This is a scientific review, published to inform health care professionals and public officials, and for an open peer review. It is not medical advice.
Hydroxycholoroquine (HCQ) is effective against COVID-19 in a variety of roles – the main two being antiviral and immunomodulator. This “silver bullet” effect may have caused confusion between different effects. It is better to start HCQ-based treatment as early as possible.
Hydroxycholoroquine (HCQ) has many mechanisms against COVID-19. This diversity of mechanisms may have created confusion, even among medical professionals.
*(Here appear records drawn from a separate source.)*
/-- The release writes the scoreboard bit and nothing else, and not even that with a producer of the same register behind (R131). -/
theorem scoreboardRelease_eq (r : Nat) (s : State) :
    scoreboardRelease r r s = { s with valid := if s.sameWriterBehind r then s.valid else s.valid.set r true } := by
  have hbehind : sameDestinationBehind r s = s.sameWriterBehind r := rfl
  rw [scoreboardRelease, hbehind]
  split <;> rfl

/-- A Writeback action that is the plain commit is Writeback of the statements, with Z left as it was (R130, R131, R134). -/
theorem commitsIn_of_commit {rd : Nat} (hi : ∀ s, exec i s = perform s d e1 e2 m1 m2 (commit rd)) :
    commitsIn i rd (fun z _ => z) := by
  rintro s ⟨hstage, hrunning⟩ hrd -
  rw [hi, perform_writeback hstage, commit_of_lt hrd, thenRun_of_running _ (by simpa using hrunning),
    scoreboardRelease_eq, State.own_of_stage hstage]
  rfl

end

/-! ### Loads (R189 to R191) -/

theorem exec_load (rd a imm : Int) (s : State) :
    exec (.load rd a imm) s = perform s (decode := decodeRI rd a)
      (execute1 := executeLoadAddress rd fun s => effectiveAddress s.cfg.xlen s.own.rs1Value imm)
      (memory2 := loadCell) (writeback := commit rd) := rfl

theorem exec_ldr (rd a b : Int) (s : State) :
    exec (.ldr rd a b) s = perform s (decode := decodeR3 rd a b)
      (execute1 := executeLoadAddress rd fun s => effectiveAddress s.cfg.xlen s.own.rs1Value s.own.rs2Value)
      (memory2 := loadCell) (writeback := commit rd) := rfl

theorem load_gatedOn (rd a : Nat) (imm : Int) :
    gatedOn (.load rd a imm) [a] (fun s l => { l with rs1Value := s.readReg a }) := by
  refine gatedOn_of_gateAndRead (srcs := [(.rs1, a)]) (exec_load rd a imm) fun s hfields => ?_
  obtain ⟨hrd, ha⟩ : rd < s.cfg.nreg ∧ a < s.cfg.nreg := by
    simpa [Instr.fieldsInRange, Instr.registerFields] using hfields
  exact decodeRI_of_lt hrd ha

theorem ldr_gatedOn (rd a b : Nat) :
    gatedOn (.ldr rd a b) [a, b] (fun s l => { l with rs1Value := s.readReg a, rs2Value := s.readReg b }) := by
  refine gatedOn_of_gateAndRead (srcs := [(.rs1, a), (.rs2, b)]) (exec_ldr rd a b) fun s hfields => ?_
  obtain ⟨hrd, ha, hb⟩ : rd < s.cfg.nreg ∧ a < s.cfg.nreg ∧ b < s.cfg.nreg := by
    simpa [Instr.fieldsInRange, Instr.registerFields] using hfields
  exact decodeR3_of_lt hrd ha hb

/-- Settles O7: Decode and Execute1 for each of the two loads, then the later stages once for both, whose actions are the same. -/
theorem loadsFollowTheirRules : Obligations.LoadsFollowTheirRules := by
  unfold Obligations.LoadsFollowTheirRules
  constructor
  · intro rd a b imm
    exact ⟨Laws.OpcodeOfEncoding.load rd a imm,
      faultsOnFields_of_raise (exec_load rd a imm) fun _ _ _ => decodeRI_of_find?,
      Laws.OpcodeOfEncoding.ldr rd a b,
      faultsOnFields_of_raise (exec_ldr rd a b) fun _ _ _ => decodeR3_of_find?⟩
  · intro rd a b imm
    refine ⟨load_gatedOn rd a imm, ldr_gatedOn rd a b,
      reservesIn1_of_executeLoadAddress (ea := fun n l => effectiveAddress n l.rs1Value imm) (exec_load rd a imm),
      reservesIn1_of_executeLoadAddress (ea := fun n l => effectiveAddress n l.rs1Value l.rs2Value) (exec_ldr rd a b), ?_⟩
    intro i hmem
    obtain ⟨d, e1, hi⟩ : ∃ d e1, ∀ s, exec i s = perform s d e1 (memory2 := loadCell) (writeback := commit rd) := by
      obtain rfl | rfl : i = .load rd a imm ∨ i = .ldr rd a b := by simpa using hmem
      · exact ⟨_, _, exec_load rd a imm⟩
      · exact ⟨_, _, exec_ldr rd a b⟩
    exact ⟨forwardsOnly_execute2 hi, forwardsOnly_memory1 hi,
      fun _ hruns hactive => ⟨fun _ => exec_memory2_of_loadCell hi hruns hactive, exec_memory2_of_loadCell_raised hi hruns⟩,
      commitsIn_of_commit hi⟩

end Sys2Proof.Machine
end

section
namespace Sys2Proof.Machine

/-! ### What an instruction may write, in each stage -/

/-- `t`, what `i` made of `s` in stage `S`, is `s` in every field but the latches and those that `i`'s rule writes there (R23, R25,
R28, R30 to R39, R47). `{}` proves it of an operation whose simp lemmas, with the hypotheses at hand, give all these fields. -/
structure Frame (i : Instr) (S : Stage) (s t : State) : Prop where
  stage : t.stage = s.stage := by simp_all
  cfg : t.cfg = s.cfg := by simp_all
  clock : t.clock = s.clock := by simp_all
  x : ¬ (S = .writeback ∧ i.destField?.isSome = true) → t.x = s.x := by simp_all
  valid : ¬ ((S = .execute1 ∨ S = .writeback) ∧ i.destField?.isSome = true) → t.valid = s.valid := by simp_all
  pc : S ≠ .fetch → ¬ (S = .execute1 ∧ i.opcode = .jump) → ¬ (S = .memory1 ∧ i.isBranch = true) →
    t.pc = s.pc := by simp_all
  z : ¬ (S = .writeback ∧ i.opcode.isFlagProducer = true) → ¬ ((S = .memory1 ∨ S = .writeback) ∧ i.isBranch = true) →
    t.z = s.z := by simp_all
  dmem : ¬ (S = .memory1 ∧ i.isStore = true) → t.dmem = s.dmem := by simp_all
  completed : S ≠ .writeback → t.completed = s.completed := by simp_all
  programSize : ¬ (S = .writeback ∧ i.opcode = .halt) → t.programSize = s.programSize := by simp_all
  bstall : ¬ ((S = .decode ∨ S = .writeback) ∧ i.isBranch = true) → t.bstall = s.bstall := by simp_all
  brPending : ¬ ((S = .execute2 ∨ S = .memory1) ∧ i.isBranch = true) → t.brPending = s.brPending := by simp_all
  brTarget : ¬ (S = .execute2 ∧ i.isBranch = true) → t.brTarget = s.brTarget := by simp_all
  jmpAddr : ¬ (S = .execute1 ∧ i.opcode = .jump) → t.jmpAddr = s.jmpAddr := by simp_all
  jmpPending : ¬ (S = .execute1 ∧ i.opcode = .jump) → ¬ (S = .memory1 ∧ i.isBranch = true) →
    t.jmpPending = s.jmpPending := by simp_all
  haltFlag : ¬ (S = .decode ∧ i.opcode = .halt) → t.haltFlag = s.haltFlag := by simp_all
  flushedNow : ¬ (S = .memory1 ∧ i.isBranch = true) → t.flushedNow = s.flushedNow := by simp_all
  status : S ≠ .decode → ¬ (S = .memory1 ∧ i.isStore = true) → ¬ (S = .memory2 ∧ i.isLoad = true) →
    t.status = s.status := by simp_all

/-- The action `a` writes in stage `S` only what `i` may write there. -/
def Framed (i : Instr) (S : Stage) (a : State → Result) : Prop :=
  ∀ s t, a s = .next t → Frame i S s t

section
variable {i : Instr} {S : Stage} {s t u : State}

theorem Frame.refl (s : State) : Frame i S s s where
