/-- A pack record save begins. While it programs, the record does not match its CRC (entry 8). -/
def State.beginPackSave (s : State) : State :=
  s.setPst { s.pst with engine := .pack s.packContents, pack := .invalid, packPending := false }

/-- BSV requests a pack record save: none in FAULT; at once if the engine is IDLE; otherwise pending (R35). -/
def State.requestPackSave (s : State) : State :=
  if s.bsv.stage = .fault then s
  else if s.pst.engine = .idle then s.beginPackSave
  else s.setPst { s.pst with packPending := true }

/-! ### BSV: the park idle timer, PARKED and wake (R39, R42, R44) -/

/-- The timer's running state when it is started or restarted: a park time of 0 disables it (R39). -/
def parkPeriod (w : Settings) : Option Nat := if w.bsv.parkTime = 0 then none else some w.bsv.parkTime

/-- The park idle timer is started or restarted from its full period; it runs only in ACTIVE and outside IDENT (R39). -/
def State.restartParkTimer (s : State) : State :=
  if s.bsv.power = .active ∧ s.bsv.stage ≠ .ident then s.setBsv { s.bsv with parkTimer := parkPeriod s.w } else s

/-- BSV's part of the entry to PARKED (R42). -/
def Battery.parked (b : Battery) : Battery :=
  { b with power := .parked, railEn := false, parkTimer := none, cutRun := 0 }

/-- The entry to PARKED (R42). -/
def State.enterParked (s : State) : State := (s.setBsv s.bsv.parked).requestPackSave

/-- DRC is disarmed (R88). -/
def Drive.disarmed (d : Drive) : Drive := { d with armed := false, armCount := 0 }

/-- BSV's part of a wake (R44): the scan in progress is abandoned, RAIL_EN is asserted unless the stage is FAULT, and the
park idle timer starts. -/
def Battery.woken (b : Battery) (w : Settings) : Battery :=
  { b with power := .active, railEn := b.stage ≠ .fault, nextScan := .afterWake, parkTimer := parkPeriod w }

/-- STC's part of a wake: the next pulse is the first after it (R80). -/
def Steering.woken (b : Steering) : Steering := { b with unpulsed := true }

/-- DRC's part of a wake: it is disarmed, and the next shift pulse is the first after the wake (R88, R99, R100). -/
def Drive.woken (d : Drive) : Drive := { d.disarmed with unpulsed := true }

/-- A wake source is taken: in PARKED the part returns to ACTIVE, DRC is disarmed, and the servos begin again; elsewhere it
has no effect (R44, R45, R80, R88, R100). -/
def State.wake (s : State) : State :=
  if s.bsv.power = .parked then ((s.setBsv (s.bsv.woken s.w)).setStc s.stc.woken).setDrc s.drc.woken else s

/-- The remaining line, while the position is KNOWN (R108). -/
def Winch.remaining (b : Winch) : Option Nat := b.position.map fun p => b.capacity - p

/-- The winch as REPORT STATUS shows it until the next winch update or pulse (R131). -/
def Winch.showNow (b : Winch) : Winch :=
  { b with shown := ⟨b.mode, b.position, b.remaining, b.reserveWarned, b.hookHome, b.requested, b.present, b.grant, b.cap,
      b.stallTime, b.backOff, b.record⟩ }

/-- WNC's mode is HOLD and it holds no operation record: "the winch in HOLD" of R41, R103 and R167 (entry 27). -/
def State.winchInHold (s : State) : Bool := s.wnc.mode = .hold && s.wnc.record.isNone

/-- WNC holds a record of kind ASSIST_HAUL. -/
def Winch.assisting (b : Winch) : Bool :=
  match b.record with
  | some r => r.kind = .assistHaul
  | none => false

/-- The truck stands: DRC's direction state is NEUTRAL and the winch is in HOLD (R41, R167). The direction state is read as
it stands, also between a gate timer's expiry and the next drive update (R91, R95, entry 58). -/
def State.standing (s : State) : Bool := s.drc.dir = .neutral && s.winchInHold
Most importantly, HCQ and its combinations are effective antivirals against SARS-CoV-2, the coronavirus causing COVID-19. As all antivirals, HCQ combinations should be taken early, before the virus overwhelms the body. Therefore, and because current COVID-19 tests have a large rate of false negatives, Dr. Zelenko recommends starting an HCQ-based treatment immediately upon suspicion of COVID-19 : “Given the urgency of the situation, I recommend initiating treatment based on clinical suspicion as soon as possible, even without confirmatory testing.”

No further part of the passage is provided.